**To do**
From the top of the entries below through the line containing "s.mem := by unfold State.beginAdmissions; simp", return every line exactly as written, please, and stop there.
== Records provided ==
/-! ### Machine/Launch.lean -/

@[simp] theorem State.writeStatus_acc (s : State) (p : Nat) (pa : Option Nat) (x : Nat) : (State.writeStatus s p pa x).acc = s.acc := by unfold State.writeStatus; split <;> simp
@[simp] theorem State.submit_mem (s : State) (p : Nat) (r : Admit) : (State.submit s p r).mem = s.mem := rfl
@[simp] theorem State.submit_acc (s : State) (p : Nat) (r : Admit) : (State.submit s p r).acc = s.acc := rfl
@[simp] theorem State.meetExamined_mem (s : State) (p : Nat) (r : Admit) (a : Admitting) : (State.meetExamined s p r a).mem = s.mem := by unfold State.meetExamined; simp
@[simp] theorem State.beginAdmission_mem (s : State) (p : Nat) : (State.beginAdmission s p).mem = s.mem := by unfold State.beginAdmission; split <;> simp
@[simp] theorem State.meetExamined_acc (s : State) (p : Nat) (r : Admit) (a : Admitting) : (State.meetExamined s p r a).acc = s.acc := by unfold State.meetExamined; simp
@[simp] theorem State.beginAdmission_acc (s : State) (p : Nat) : (State.beginAdmission s p).acc = s.acc := by unfold State.beginAdmission; split <;> simp
@[simp] theorem State.beginAdmissions_mem (s : State) : (State.beginAdmissions s).mem = s.mem := by unfold State.beginAdmissions; simp
@[simp] theorem State.beginAdmissions_acc (s : State) : (State.beginAdmissions s).acc = s.acc := by unfold State.beginAdmissions; simp
@[simp] theorem State.admitGang_acc (s : State) (p : Nat) (a : Admitting) (pls : List (Nat × Placing)) (g charge : Nat) : (State.admitGang s p a pls g charge).acc = s.acc := by unfold State.admitGang; simp
@[simp] theorem State.modJoin_mem (s : State) (num : Nat) (f : Join → Join) : (State.modJoin s num f).mem = s.mem := rfl
@[simp] theorem State.modJoin_acc (s : State) (num : Nat) (f : Join → Join) : (State.modJoin s num f).acc = s.acc := rfl
@[simp] theorem State.joinFailed_mem (s : State) (num n : Nat) : (State.joinFailed s num n).mem = s.mem := by
  unfold State.joinFailed
  try dsimp only [State.fresh, State.freeIndex]
  repeat' split
  all_goals first | rfl | (refine foldl_mem _ _ _ ?_ <;> intros <;> (try dsimp only [State.fresh, State.freeIndex]) <;> (repeat' split) <;> first | rfl | (simp; done) | (simp_all; done)) | ((try dsimp only [State.fresh, State.freeIndex]); refine foldl_mem _ _ _ ?_ <;> intros <;> (try dsimp only [State.fresh, State.freeIndex]) <;> (repeat' split) <;> first | rfl | (simp; done) | (simp_all; done)) | (simp; done) | (simp_all; done) | ((try simp); refine (foldl_mem _ _ _ ?_).trans ?_ <;> intros <;> (try dsimp only [State.fresh, State.freeIndex]) <;> (repeat' split) <;> first | rfl | (simp; done) | (simp_all; done))
@[simp] theorem State.joinFailed_acc (s : State) (num n : Nat) : (State.joinFailed s num n).acc = s.acc := by
  unfold State.joinFailed
  try dsimp only [State.fresh, State.freeIndex]
  repeat' split
  all_goals first | rfl | (refine foldl_acc _ _ _ ?_ <;> intros <;> (try dsimp only [State.fresh, State.freeIndex]) <;> (repeat' split) <;> first | rfl | (simp; done) | (simp_all; done)) | ((try dsimp only [State.fresh, State.freeIndex]); refine foldl_acc _ _ _ ?_ <;> intros <;> (try dsimp only [State.fresh, State.freeIndex]) <;> (repeat' split) <;> first | rfl | (simp; done) | (simp_all; done)) | (simp; done) | (simp_all; done) | ((try simp); refine (foldl_acc _ _ _ ?_).trans ?_ <;> intros <;> (try dsimp only [State.fresh, State.freeIndex]) <;> (repeat' split) <;> first | rfl | (simp; done) | (simp_all; done))
@[simp] theorem State.joinSeen_mem (s : State) (num : Nat) : (State.joinSeen s num).mem = s.mem := by unfold State.joinSeen; split <;> simp
@[simp] theorem State.joinSeen_acc (s : State) (num : Nat) : (State.joinSeen s num).acc = s.acc := by unfold State.joinSeen; split <;> simp
@[simp] theorem State.admitFail_acc (s : State) (p : Nat) (a : Admitting) (st : Nat) : (State.admitFail s p a st).acc = s.acc := by unfold State.admitFail; simp
@[simp] theorem State.dropEvents_mem (s : State) (t : Team) : (State.dropEvents s t).mem = s.mem := by unfold State.dropEvents; simp
@[simp] theorem State.dropEvents_acc (s : State) (t : Team) : (State.dropEvents s t).acc = s.acc := by unfold State.dropEvents; simp
@[simp] theorem State.noteHeld_mem (s : State) (t : Nat) : (State.noteHeld s t).mem = s.mem := by unfold State.noteHeld; split <;> simp
@[simp] theorem State.noteHeld_acc (s : State) (t : Nat) : (State.noteHeld s t).acc = s.acc := by unfold State.noteHeld; split <;> simp
@[simp] theorem State.freePools_mem (s : State) (g : Nat) : (State.freePools s g).mem = s.mem := by
  unfold State.freePools; exact foldl_mem _ _ _ (by intros; rfl)
@[simp] theorem State.freePools_acc (s : State) (g : Nat) : (State.freePools s g).acc = s.acc := by
  unfold State.freePools; exact foldl_acc _ _ _ (by intros; rfl)
@[simp] theorem State.dropObjs_mem (s : State) (g : Nat) : (State.dropObjs s g).mem = s.mem := rfl
@[simp] theorem State.dropObjs_acc (s : State) (g : Nat) : (State.dropObjs s g).acc = s.acc := rfl
@[simp] theorem State.returnResources_mem (s : State) (g : Gang) : (State.returnResources s g).mem = s.mem := by unfold State.returnResources; simp
@[simp] theorem State.returnResources_acc (s : State) (g : Gang) : (State.returnResources s g).acc = s.acc := by unfold State.returnResources; simp
@[simp] theorem State.launchWord_mem (s : State) (t : Team) (d hdr pos words c rep : Nat) (x : Xl) : (State.launchWord s t d hdr pos words c rep x).mem = s.mem := by
  unfold State.launchWord; dsimp only [State.fresh, State.freeIndex]; repeat' split
  all_goals simp
@[simp] theorem State.launchWord_acc (s : State) (t : Team) (d hdr pos words c rep : Nat) (x : Xl) : (State.launchWord s t d hdr pos words c rep x).acc = s.acc := by
  unfold State.launchWord; dsimp only [State.fresh, State.freeIndex]; repeat' split
  all_goals simp
@[simp] theorem State.launchLate_mem (s : State) (w : Walk) (d slot hdr pos : Nat) (x : Xl) : (State.launchLate s w d slot hdr pos x).mem = s.mem := by unfold State.launchLate; split <;> simp
@[simp] theorem State.launchLate_acc (s : State) (w : Walk) (d slot hdr pos : Nat) (x : Xl) : (State.launchLate s w d slot hdr pos x).acc = s.acc := by unfold State.launchLate; split <;> simp
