-- ==== Sys2Proof/Laws/Events.lean ====
section
/-! SUPPORT. What every instruction and event keeps: a safe state (the canonical memory and accumulator) stays safe. -/

namespace Sys2Proof.Machine

-- The cases of one proof text differ, so that some of its alternatives go unused.
set_option linter.all false

/-! ## The words of a clause -/

/-- A word changes the current pass only, so it writes neither memory nor an accumulator. -/
theorem onCur_safe (s u : State) (f : Team → Cur → Cur) (h : Safe s) (e : onCur s f = .next u) : Safe u := by
  rw [onCur_next e]; exact h

theorem State.request_safe (s u : State) (p tag : Nat) (k : Out) (h : Safe s) (e : s.request p tag k = .next u)
    (hk : k = .next u → Safe u) : Safe u := by
  unfold State.request at e
  dsimp only at e
  split at e
  · exact hk e
  · obtain rfl := Host.Outcome.next.inj e
    exact if_safe h (safe_of_eq (by simp) (by simp) h)
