-- ==== Sys2Proof/Tests/Slice0.lean ====
section
/-! SUPPORT. Small tests of the model, each about one step on a small state, with results from the spec's worked examples and
tables or computed by hand, and witnesses that the hypotheses of the statements can be met. -/

namespace Sys2Proof.Tests

open Machine

-- One theorem after another: each by itself is quick, and many at once take a thread each.
set_option Elab.async false

/-! ## A small machine -/

/-- Team 1 of gang 2 on core 0 of package 0: 32 lanes, 12 registers, an LS allocation of 4,096 bytes at 8,192, two tiles. -/
def tm : Team :=
  { Team.start 1 ⟨0, 0, 0, 0, 3, 2, 1, 12, 12, 4096, 8192, 2, 0, 0, 16, 0, 8, 1⟩ 0 0 with
    vr := [], ur := [0, 0, 16, 0, 0x30, 5, 0x22, 1], pr := [1, 2, 0, 0, 0, 0, 0],
    gp := [true, false, false, false, false, false, false] }

/-- A small machine with the team, its gang and its privileged context. -/
def base (t : Team) : State :=
  { State.reset with nextId := 50, cores := [Core.reset, Core.reset], teams := [t],
                     gangs := [{ loaderGang 2 0 with starts := [0, 40] }], ctxs := [⟨0, 0, true, [], 0, 0, 0, 0, []⟩] }

/-- A pass of a clause of the class over the lanes, standing at words that follow the first. -/
def passAt (c : Cls) (lanes : List Nat) (lit : Word) : Cur :=
  curOf tm (loaderRun 1 c [0, lit, 0] 100) lanes

/-- The machine with a pass under evaluation: registers v0 up by lane. -/
def at_ (c : Cls) (lanes : List Nat) (vr : List (List Word)) (lit : Word := 0) : State :=
  { base { tm with vr := vr } with ev := some (passAt c lanes lit) }

/-- The pass after the instruction. -/
def after (i : Instr) (s : State) : Option Cur := match exec i s with | .next t => t.ev | _ => none

/-- What the instruction takes to the commit, and the trap it raises. -/
def acts (i : Instr) (s : State) : Option (List Act) := (after i s).map (·.acts)
def trap (i : Instr) (s : State) : Option PTrap := (after i s).bind (·.trap)

/-- The value a word with sources v0 and v1 gives to v2 in lane 0. -/
def val (i : FA → Instr) (a b : Word) (d : Word := 0) : Option Word :=
  match acts (i ⟨false, false, 7, 2, 0, 1⟩) (at_ .lane [0] [[a], [b], [d]]) with
  | some [.vreg 2 [(0, x)]] => some x
  | _ => none

/-- The value and flags a one-source word gives. -/
def val1 (i : FU → Instr) (a : Word) : Option (List Act) := acts (i ⟨false, false, 7, 2, 0⟩) (at_ .lane [0] [[a]])

def reads (c : Cls) (w : Word) (i : Instr) : Bool := match decode c w with | .ok j => j = i | .error _ => false
def refuses (c : Cls) (w : Word) (detail : Nat) : Bool := match decode c w with | .ok _ => false | .error r => r.detail = detail

/-! ## Well-formedness (R63): a term for each check, which the check refuses -/

/-- Operand, class, sub-operation, alignment, scope and CSR checks: each term fails exactly one of them. -/
theorem test_wf_refuses : ([
    (.lane, .iadd ⟨false, false, 7, 112, 0, 0⟩), (.unif, .iadd ⟨false, false, 7, 116, 0, 0⟩),
    (.lane, .iadd ⟨false, false, 7, 0, 123, 0⟩), (.unif, .iadd ⟨false, false, 7, 0, 0, 112⟩),
    (.unif, .imad ⟨false, false, 7, 112, 0, 0⟩), (.lane, .mov ⟨false, false, 7, 0, 123⟩), (.lane, .icmpEq ⟨false, false, 7, .set, 0, 123, 0⟩),
    (.unif, .shfi ⟨false, false, 7, 0, 0, 0⟩), (.lane, .shfi ⟨false, false, 7, 0, 124, 0⟩), (.unif, .tshfi ⟨false, false, 7, 0, 0, 0⟩),
    (.unif, .vote ⟨false, false, 7, 0⟩ false 0 .any), (.unif, .tredI ⟨false, false, 7, 0, 0⟩ .add), (.unif, .cardf ⟨false, 7, 0⟩),
    (.unif, .getl ⟨false, false, 7, 0⟩ .lid), (.lane, .cvt ⟨false, false, 7, 0, 0⟩ false false false .f32),
    (.lane, .cvt ⟨false, false, 7, 0, 0⟩ true true false .bf16), (.lane, .ptov ⟨false, false, 7, 113⟩),
    (.mem, .ldlN ⟨0, false, 7, 0, 124, 0, 0, 0⟩), (.mem, .ldgN ⟨0, false, 7, 3, 0, 0, 0, 3⟩), (.mem, .stl ⟨0, false, 7, 124, 0, 0, 0, 0⟩),
    (.mem, .stg ⟨0, false, 7, 120, 0, 0, 0, 3⟩), (.mem, .str ⟨0, true, 7, 4, 0, 0, 0, 2⟩), (.mem, .ldlv ⟨0, false, 7, 6, 0, 0, 0⟩),
    (.mem, .atl ⟨0, false, 7, 3, 0, 0, .cas⟩), (.mem, .atln ⟨0, false, 7, 4, 0, 0, .cas⟩), (.mem, .accrd ⟨0, false, 7, 112, 0, 0⟩),
    (.mem, .accwr ⟨0, false, 7, 124, 0, 0⟩), (.sync, .binit ⟨false, 7, 112, 0⟩), (.sync, .waitph ⟨false, 7, 0, 0, 111⟩),
    (.sync, .testph ⟨false, 7, 0, 0, 124⟩), (.sync, .barn ⟨false, 7, .team⟩), (.flow, .brx ⟨false, 7, 119⟩), (.flow, .brk ⟨false, 7, 0⟩ 0),
    (.flow, .waitc ⟨false, 7, 112⟩), (.flow, .launch ⟨false, 7, 7⟩), (.sys, .csrr ⟨false, 7, 0x001, 120⟩), (.sys, .csrw ⟨false, 7, 0x006, 0⟩),
    (.sys, .kill ⟨false, 7, 124⟩), (.sys, .shiftW ⟨false, 7, 109⟩), (.sys, .shiftW ⟨false, 7, 110⟩), (.sys, .migdrain ⟨false, 7, 120⟩)] :
      List (Cls × Instr)).all (fun e => !e.2.wf e.1) = true := by decide +kernel

/-- Terms at the edge of the same checks, which pass. -/
theorem test_wf_accepts : ([
    (.lane, .iadd ⟨false, false, 7, 111, 122, 127⟩), (.unif, .iadd ⟨false, false, 7, 115, 111, 120⟩),
    (.unif, .imad ⟨false, false, 7, 111, 0, 0⟩), (.lane, .shfi ⟨false, false, 7, 0, 122, 127⟩), (.unif, .getl ⟨false, false, 7, 0⟩ .core),
    (.lane, .cvt ⟨false, false, 7, 0, 0⟩ false true true .bf16), (.mem, .ldgN ⟨0, false, 7, 2, 0, 0, 0, 3⟩), (.mem, .stl ⟨0, false, 7, 120, 0, 0, 0, 0⟩),
    (.mem, .atl ⟨0, false, 7, 2, 0, 0, .cas⟩), (.sync, .waitph ⟨false, 7, 0, 0, 110⟩), (.sync, .barn ⟨false, 7, .core⟩),
    (.flow, .brk ⟨false, 7, 0⟩ 1), (.flow, .waitc ⟨false, 7, 110⟩), (.sys, .csrr ⟨false, 7, 0x005, 111⟩), (.sys, .shiftW ⟨false, 7, 108⟩)] :
      List (Cls × Instr)).all (fun e => e.2.wf e.1 && e.2.inClass e.1) = true := by decide +kernel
===
**Answer for the task**
/-! ### Machine/Launch.lean -/

@[simp] theorem State.writeStatus_acc (s : State) (p : Nat) (pa : Option Nat) (x : Nat) : (State.writeStatus s p pa x).acc = s.acc := by unfold State.writeStatus; split <;> simp
@[simp] theorem State.submit_mem (s : State) (p : Nat) (r : Admit) : (State.submit s p r).mem = s.mem := rfl
@[simp] theorem State.submit_acc (s : State) (p : Nat) (r : Admit) : (State.submit s p r).acc = s.acc := rfl
@[simp] theorem State.meetExamined_mem (s : State) (p : Nat) (r : Admit) (a : Admitting) : (State.meetExamined s p r a).mem = s.mem := by unfold State.meetExamined; simp
@[simp] theorem State.beginAdmission_mem (s : State) (p : Nat) : (State.beginAdmission s p).mem = s.mem := by unfold State.beginAdmission; split <;> simp
@[simp] theorem State.meetExamined_acc (s : State) (p : Nat) (r : Admit) (a : Admitting) : (State.meetExamined s p r a).acc = s.acc := by unfold State.meetExamined; simp
@[simp] theorem State.beginAdmission_acc (s : State) (p : Nat) : (State.beginAdmission s p).acc = s.acc := by unfold State.beginAdmission; split <;> simp
@[simp] theorem State.beginAdmissions_mem (s : State) : (State.beginAdmissions s).mem = s.mem := by unfold State.beginAdmissions; simp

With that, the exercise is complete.